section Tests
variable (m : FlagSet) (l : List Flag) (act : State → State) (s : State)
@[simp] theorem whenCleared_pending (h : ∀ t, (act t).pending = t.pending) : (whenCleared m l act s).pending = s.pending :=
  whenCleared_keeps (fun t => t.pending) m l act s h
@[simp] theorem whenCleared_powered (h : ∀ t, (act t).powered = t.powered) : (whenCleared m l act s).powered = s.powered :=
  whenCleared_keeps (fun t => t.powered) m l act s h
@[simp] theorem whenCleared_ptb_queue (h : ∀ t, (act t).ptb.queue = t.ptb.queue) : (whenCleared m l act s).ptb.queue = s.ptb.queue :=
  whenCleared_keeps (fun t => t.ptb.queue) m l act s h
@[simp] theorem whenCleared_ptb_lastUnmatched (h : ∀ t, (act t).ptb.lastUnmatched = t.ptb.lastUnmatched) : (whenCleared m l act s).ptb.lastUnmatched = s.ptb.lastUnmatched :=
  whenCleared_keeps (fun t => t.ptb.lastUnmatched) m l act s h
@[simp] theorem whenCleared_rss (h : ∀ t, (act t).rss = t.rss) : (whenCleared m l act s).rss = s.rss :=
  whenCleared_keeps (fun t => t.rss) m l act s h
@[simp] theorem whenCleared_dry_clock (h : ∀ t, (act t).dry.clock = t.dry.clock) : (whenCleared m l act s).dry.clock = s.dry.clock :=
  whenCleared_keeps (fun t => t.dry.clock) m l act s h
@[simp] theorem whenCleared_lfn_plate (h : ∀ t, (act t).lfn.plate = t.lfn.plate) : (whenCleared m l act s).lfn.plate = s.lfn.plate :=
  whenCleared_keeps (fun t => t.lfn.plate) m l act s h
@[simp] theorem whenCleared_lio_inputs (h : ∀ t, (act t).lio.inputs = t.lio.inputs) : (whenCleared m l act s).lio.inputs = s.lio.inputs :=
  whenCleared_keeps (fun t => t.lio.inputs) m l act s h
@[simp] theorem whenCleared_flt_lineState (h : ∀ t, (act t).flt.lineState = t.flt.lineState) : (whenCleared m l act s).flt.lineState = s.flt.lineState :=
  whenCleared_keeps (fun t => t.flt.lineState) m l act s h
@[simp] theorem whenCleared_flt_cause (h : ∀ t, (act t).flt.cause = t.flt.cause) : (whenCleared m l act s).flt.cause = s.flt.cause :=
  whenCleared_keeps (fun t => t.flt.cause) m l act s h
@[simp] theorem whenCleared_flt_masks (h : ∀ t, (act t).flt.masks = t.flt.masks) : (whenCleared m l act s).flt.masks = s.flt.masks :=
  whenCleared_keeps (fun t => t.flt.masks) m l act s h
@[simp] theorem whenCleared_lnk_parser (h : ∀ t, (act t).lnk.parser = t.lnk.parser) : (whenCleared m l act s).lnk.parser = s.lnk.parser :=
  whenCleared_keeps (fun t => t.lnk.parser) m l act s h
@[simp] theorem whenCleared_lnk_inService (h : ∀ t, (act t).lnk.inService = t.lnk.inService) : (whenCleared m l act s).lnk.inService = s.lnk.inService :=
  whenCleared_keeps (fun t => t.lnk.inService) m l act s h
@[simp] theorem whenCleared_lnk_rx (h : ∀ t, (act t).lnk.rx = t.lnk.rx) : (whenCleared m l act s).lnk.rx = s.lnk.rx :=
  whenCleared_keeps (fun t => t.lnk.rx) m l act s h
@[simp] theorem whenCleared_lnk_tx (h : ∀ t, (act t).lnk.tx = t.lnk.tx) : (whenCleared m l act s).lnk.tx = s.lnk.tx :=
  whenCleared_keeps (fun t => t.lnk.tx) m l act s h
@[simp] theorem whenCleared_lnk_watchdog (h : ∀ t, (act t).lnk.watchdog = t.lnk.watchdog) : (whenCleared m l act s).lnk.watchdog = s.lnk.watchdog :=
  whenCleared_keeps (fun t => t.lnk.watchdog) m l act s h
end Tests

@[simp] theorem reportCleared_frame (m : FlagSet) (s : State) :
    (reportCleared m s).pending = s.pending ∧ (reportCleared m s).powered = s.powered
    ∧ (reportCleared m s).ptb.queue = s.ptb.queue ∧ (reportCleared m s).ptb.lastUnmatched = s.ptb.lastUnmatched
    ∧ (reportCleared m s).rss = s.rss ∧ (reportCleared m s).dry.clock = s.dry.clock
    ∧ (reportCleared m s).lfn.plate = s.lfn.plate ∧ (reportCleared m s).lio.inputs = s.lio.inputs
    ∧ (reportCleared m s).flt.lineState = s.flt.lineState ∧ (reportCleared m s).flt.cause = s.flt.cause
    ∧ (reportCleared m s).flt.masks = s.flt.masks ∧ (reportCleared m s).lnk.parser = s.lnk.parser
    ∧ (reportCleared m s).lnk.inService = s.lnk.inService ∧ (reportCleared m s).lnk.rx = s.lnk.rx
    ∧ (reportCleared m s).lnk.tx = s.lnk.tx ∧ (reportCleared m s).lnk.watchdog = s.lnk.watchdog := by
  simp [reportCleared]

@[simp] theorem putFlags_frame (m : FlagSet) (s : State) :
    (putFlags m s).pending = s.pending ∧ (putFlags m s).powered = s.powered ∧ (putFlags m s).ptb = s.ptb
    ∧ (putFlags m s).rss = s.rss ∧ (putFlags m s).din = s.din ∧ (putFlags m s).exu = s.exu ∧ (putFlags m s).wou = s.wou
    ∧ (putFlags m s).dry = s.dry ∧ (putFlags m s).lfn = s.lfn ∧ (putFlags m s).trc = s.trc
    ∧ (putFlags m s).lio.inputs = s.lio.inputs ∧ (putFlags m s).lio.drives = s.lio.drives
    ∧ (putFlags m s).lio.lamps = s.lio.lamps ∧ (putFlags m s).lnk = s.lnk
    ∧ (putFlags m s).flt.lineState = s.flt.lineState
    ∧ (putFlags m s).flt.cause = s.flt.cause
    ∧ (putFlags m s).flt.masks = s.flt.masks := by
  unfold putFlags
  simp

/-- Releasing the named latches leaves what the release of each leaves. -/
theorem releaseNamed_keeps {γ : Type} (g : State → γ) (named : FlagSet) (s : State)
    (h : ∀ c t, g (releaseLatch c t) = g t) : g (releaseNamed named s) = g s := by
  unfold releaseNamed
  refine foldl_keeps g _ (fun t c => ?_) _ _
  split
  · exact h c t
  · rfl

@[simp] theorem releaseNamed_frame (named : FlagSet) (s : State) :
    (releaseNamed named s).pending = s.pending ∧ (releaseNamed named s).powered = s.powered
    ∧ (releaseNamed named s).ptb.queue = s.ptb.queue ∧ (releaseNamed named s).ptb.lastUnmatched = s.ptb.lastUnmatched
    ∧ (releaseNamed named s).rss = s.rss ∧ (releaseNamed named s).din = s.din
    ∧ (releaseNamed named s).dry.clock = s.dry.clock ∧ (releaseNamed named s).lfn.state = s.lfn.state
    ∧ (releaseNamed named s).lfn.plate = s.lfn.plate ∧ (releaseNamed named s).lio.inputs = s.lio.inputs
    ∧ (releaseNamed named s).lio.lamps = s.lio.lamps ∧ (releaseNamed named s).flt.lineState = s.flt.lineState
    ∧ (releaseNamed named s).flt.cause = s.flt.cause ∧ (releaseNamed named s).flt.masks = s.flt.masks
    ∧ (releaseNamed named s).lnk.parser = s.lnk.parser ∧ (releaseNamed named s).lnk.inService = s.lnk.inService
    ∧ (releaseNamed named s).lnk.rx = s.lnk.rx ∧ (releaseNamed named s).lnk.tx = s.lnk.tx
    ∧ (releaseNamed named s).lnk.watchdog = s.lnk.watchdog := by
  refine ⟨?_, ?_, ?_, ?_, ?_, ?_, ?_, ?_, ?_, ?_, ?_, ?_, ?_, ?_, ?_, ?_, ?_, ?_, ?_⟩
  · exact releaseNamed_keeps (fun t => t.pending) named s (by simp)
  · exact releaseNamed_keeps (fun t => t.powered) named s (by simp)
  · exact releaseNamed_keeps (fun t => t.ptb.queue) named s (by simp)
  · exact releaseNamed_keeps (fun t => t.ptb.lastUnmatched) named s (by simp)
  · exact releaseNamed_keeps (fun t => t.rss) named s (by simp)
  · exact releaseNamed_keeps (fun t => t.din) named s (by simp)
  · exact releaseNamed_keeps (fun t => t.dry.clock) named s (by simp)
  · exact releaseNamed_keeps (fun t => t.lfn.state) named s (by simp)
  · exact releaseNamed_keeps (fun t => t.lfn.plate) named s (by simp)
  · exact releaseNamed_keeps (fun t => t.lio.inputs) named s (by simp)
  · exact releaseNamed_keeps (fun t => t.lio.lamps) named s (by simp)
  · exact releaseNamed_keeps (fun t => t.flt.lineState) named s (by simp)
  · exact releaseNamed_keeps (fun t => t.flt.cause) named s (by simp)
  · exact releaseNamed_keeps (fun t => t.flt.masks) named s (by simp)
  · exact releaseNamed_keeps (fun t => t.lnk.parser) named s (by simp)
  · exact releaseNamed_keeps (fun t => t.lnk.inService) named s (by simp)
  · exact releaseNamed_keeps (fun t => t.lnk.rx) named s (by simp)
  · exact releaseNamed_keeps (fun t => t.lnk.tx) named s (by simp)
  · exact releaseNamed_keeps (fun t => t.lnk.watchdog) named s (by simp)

===

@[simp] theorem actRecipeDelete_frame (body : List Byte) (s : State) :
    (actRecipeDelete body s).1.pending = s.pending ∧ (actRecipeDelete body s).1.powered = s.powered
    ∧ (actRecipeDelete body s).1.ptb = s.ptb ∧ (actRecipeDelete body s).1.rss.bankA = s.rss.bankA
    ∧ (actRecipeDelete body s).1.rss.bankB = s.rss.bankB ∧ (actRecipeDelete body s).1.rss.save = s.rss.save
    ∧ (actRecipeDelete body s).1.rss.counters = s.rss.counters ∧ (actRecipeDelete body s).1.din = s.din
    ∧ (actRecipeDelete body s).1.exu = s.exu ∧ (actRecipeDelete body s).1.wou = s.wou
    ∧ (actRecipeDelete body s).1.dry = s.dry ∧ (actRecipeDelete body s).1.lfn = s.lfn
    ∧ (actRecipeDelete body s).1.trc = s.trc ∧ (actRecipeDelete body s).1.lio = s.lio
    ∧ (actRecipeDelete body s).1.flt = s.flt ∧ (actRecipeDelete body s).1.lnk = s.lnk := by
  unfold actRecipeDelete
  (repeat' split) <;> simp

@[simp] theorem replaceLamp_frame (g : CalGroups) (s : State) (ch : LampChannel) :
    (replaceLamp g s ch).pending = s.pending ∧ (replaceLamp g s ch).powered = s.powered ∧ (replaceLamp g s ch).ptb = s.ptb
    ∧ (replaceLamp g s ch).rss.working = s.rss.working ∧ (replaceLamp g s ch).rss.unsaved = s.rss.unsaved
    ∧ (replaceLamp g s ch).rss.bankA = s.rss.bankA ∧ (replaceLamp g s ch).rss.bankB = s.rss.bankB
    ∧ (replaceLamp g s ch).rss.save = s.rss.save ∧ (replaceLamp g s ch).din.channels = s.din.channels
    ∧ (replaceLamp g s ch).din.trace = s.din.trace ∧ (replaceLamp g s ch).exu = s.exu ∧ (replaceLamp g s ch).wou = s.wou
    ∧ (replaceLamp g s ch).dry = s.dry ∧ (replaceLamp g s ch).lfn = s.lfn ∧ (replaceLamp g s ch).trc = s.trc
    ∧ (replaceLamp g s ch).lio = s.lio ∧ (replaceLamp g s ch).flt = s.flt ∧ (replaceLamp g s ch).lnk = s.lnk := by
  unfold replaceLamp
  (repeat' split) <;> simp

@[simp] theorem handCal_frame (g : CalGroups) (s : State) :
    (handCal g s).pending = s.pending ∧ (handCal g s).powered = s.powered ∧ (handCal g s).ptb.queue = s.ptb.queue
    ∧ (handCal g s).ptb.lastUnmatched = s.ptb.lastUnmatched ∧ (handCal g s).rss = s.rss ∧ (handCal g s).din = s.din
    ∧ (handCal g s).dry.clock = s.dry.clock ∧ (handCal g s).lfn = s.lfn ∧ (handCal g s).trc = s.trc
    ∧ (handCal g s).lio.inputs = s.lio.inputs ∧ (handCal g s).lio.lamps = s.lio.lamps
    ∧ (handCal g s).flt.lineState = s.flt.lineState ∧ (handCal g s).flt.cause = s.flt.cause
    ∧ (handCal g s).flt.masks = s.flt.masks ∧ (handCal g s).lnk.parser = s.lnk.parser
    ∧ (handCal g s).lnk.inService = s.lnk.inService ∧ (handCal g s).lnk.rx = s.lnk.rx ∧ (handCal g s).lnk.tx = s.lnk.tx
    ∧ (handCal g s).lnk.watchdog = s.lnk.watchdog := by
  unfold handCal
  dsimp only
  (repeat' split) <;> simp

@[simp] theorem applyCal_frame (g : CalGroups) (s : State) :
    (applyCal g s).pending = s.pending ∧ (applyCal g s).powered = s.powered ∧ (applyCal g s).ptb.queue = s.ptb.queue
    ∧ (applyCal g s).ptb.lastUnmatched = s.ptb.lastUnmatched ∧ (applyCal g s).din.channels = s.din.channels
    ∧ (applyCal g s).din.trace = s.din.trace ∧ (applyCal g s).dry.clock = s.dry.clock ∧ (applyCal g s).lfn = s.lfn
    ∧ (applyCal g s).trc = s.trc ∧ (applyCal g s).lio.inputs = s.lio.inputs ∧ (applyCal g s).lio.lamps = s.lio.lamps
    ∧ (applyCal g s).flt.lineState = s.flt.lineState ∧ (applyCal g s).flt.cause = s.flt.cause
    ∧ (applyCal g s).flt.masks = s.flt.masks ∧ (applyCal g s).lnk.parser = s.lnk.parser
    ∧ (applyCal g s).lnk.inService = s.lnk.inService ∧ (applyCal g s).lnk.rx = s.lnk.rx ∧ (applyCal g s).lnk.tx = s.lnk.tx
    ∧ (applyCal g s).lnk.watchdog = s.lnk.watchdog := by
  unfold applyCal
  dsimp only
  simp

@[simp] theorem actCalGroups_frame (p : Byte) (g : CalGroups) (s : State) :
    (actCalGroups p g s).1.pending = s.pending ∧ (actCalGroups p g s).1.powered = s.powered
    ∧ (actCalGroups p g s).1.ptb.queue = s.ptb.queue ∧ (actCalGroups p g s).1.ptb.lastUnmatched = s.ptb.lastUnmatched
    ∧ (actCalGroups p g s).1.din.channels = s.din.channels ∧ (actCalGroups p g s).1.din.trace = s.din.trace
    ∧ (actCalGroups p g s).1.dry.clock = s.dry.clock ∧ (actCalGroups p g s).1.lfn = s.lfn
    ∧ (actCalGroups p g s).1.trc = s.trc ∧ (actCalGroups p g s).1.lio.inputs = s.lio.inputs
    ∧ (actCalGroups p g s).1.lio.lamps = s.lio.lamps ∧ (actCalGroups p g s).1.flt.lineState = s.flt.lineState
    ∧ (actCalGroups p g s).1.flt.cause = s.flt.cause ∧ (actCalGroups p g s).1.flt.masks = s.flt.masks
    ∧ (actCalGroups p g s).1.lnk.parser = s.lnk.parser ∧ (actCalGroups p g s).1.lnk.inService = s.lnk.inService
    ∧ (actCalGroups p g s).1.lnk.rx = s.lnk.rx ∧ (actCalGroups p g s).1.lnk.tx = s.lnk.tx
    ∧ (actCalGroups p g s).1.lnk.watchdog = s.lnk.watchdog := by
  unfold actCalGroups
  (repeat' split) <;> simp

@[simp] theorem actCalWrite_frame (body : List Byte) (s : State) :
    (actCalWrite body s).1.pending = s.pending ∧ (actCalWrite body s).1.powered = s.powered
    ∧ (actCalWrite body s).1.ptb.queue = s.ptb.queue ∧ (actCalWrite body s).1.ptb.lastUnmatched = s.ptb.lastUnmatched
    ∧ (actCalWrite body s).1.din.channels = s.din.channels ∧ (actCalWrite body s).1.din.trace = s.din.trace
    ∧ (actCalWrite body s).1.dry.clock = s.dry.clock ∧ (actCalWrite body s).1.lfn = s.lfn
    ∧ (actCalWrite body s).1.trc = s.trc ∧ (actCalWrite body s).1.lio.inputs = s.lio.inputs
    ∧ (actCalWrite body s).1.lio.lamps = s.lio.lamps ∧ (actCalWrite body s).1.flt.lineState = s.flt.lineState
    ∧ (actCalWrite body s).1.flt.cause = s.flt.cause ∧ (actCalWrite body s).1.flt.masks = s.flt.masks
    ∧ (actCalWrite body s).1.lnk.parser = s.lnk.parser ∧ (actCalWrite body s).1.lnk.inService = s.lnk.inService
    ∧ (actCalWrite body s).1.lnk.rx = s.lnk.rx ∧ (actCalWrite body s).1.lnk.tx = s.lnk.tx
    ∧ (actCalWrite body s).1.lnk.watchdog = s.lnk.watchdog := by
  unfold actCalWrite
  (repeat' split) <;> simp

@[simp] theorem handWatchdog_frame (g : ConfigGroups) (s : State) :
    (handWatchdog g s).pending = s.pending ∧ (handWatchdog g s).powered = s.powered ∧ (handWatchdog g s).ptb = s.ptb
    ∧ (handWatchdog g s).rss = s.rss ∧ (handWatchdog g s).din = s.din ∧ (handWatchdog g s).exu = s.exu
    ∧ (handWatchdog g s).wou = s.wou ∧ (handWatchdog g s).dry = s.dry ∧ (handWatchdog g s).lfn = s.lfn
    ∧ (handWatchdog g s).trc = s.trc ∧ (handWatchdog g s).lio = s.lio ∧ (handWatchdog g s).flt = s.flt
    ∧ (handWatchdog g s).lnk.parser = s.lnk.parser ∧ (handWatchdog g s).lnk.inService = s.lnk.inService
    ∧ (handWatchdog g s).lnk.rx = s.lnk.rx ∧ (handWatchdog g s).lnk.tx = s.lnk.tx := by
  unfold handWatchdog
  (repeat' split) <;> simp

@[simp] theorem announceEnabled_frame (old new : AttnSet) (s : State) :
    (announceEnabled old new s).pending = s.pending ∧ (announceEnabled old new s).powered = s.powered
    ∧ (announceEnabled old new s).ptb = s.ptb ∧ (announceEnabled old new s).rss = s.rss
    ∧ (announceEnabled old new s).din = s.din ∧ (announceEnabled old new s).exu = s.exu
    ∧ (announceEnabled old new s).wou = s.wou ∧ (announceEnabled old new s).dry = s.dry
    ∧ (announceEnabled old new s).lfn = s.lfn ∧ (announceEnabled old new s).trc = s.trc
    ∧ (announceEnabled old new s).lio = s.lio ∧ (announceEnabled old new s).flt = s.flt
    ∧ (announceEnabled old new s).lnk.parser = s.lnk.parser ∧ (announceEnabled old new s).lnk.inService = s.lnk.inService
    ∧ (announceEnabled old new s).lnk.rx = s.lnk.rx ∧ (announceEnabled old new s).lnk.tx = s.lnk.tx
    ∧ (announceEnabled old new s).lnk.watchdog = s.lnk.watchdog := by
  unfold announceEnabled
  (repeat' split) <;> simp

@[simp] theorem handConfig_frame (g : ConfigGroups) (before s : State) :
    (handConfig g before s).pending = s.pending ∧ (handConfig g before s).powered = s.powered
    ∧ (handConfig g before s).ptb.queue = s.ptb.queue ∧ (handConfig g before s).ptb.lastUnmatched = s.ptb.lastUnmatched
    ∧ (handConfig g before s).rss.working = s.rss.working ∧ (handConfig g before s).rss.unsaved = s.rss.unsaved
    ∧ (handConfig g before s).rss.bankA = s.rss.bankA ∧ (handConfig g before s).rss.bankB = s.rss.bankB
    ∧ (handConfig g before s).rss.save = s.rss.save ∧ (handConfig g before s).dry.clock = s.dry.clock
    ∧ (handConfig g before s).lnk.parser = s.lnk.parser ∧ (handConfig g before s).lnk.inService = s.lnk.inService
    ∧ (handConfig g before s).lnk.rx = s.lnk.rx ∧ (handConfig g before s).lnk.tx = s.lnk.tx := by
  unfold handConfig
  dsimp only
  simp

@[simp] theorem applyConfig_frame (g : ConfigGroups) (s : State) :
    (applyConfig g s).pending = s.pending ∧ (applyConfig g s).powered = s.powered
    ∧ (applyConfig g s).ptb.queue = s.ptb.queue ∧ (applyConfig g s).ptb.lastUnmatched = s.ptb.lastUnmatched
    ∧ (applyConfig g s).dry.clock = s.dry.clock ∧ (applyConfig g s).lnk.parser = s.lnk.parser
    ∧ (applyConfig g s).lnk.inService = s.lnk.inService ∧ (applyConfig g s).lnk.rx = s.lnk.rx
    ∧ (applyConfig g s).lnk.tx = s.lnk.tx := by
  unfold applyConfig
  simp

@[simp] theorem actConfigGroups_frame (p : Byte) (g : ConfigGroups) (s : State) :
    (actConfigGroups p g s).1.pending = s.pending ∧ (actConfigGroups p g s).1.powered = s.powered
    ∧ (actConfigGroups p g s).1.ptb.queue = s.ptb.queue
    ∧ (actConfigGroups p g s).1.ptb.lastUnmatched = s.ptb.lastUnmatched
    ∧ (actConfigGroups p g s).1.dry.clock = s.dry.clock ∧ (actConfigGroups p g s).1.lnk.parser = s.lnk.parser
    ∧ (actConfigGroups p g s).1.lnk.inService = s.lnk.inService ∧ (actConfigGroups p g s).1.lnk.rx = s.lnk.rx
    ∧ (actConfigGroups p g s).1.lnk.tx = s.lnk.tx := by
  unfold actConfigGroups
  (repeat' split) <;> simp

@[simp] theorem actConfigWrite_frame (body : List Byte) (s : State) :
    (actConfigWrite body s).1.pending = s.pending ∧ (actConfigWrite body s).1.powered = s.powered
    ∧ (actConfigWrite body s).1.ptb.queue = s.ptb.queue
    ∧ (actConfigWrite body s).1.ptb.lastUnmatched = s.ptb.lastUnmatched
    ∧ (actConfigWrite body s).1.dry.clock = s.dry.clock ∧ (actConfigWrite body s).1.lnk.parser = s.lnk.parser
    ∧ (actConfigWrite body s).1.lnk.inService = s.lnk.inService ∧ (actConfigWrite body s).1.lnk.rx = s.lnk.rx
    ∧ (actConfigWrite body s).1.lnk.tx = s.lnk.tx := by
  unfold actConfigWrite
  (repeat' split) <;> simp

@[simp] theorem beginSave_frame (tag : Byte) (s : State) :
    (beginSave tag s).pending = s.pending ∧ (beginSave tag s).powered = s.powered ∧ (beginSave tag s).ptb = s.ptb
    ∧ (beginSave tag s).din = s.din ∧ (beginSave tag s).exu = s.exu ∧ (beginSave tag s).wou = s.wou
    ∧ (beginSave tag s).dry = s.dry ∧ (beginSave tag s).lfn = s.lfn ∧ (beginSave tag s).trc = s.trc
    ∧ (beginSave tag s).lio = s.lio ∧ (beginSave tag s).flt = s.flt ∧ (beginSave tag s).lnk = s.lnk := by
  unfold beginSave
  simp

===

PROBLEM STATEMENT — Scan the material above for the string "before". Copy each line that holds it.

RESPONSE TO THE EXERCISE —
@[simp] theorem handConfig_frame (g : ConfigGroups) (before s : State) :
    (handConfig g before s).pending = s.pending ∧ (handConfig g before s).powered = s.powered
    ∧ (handConfig g before s).ptb.queue = s.ptb.queue ∧ (handConfig g before s).ptb.lastUnmatched = s.ptb.lastUnmatched
    ∧ (handConfig g before s).rss.working = s.rss.working ∧ (handConfig g before s).rss.unsaved = s.rss.unsaved
    ∧ (handConfig g before s).rss.bankA = s.rss.bankA ∧ (handConfig g before s).rss.bankB = s.rss.bankB
    ∧ (handConfig g before s).rss.save = s.rss.save ∧ (handConfig g before s).dry.clock = s.dry.clock
    ∧ (handConfig g before s).lnk.parser = s.lnk.parser ∧ (handConfig g before s).lnk.inService = s.lnk.inService
    ∧ (handConfig g before s).lnk.rx = s.lnk.rx ∧ (handConfig g before s).lnk.tx = s.lnk.tx := by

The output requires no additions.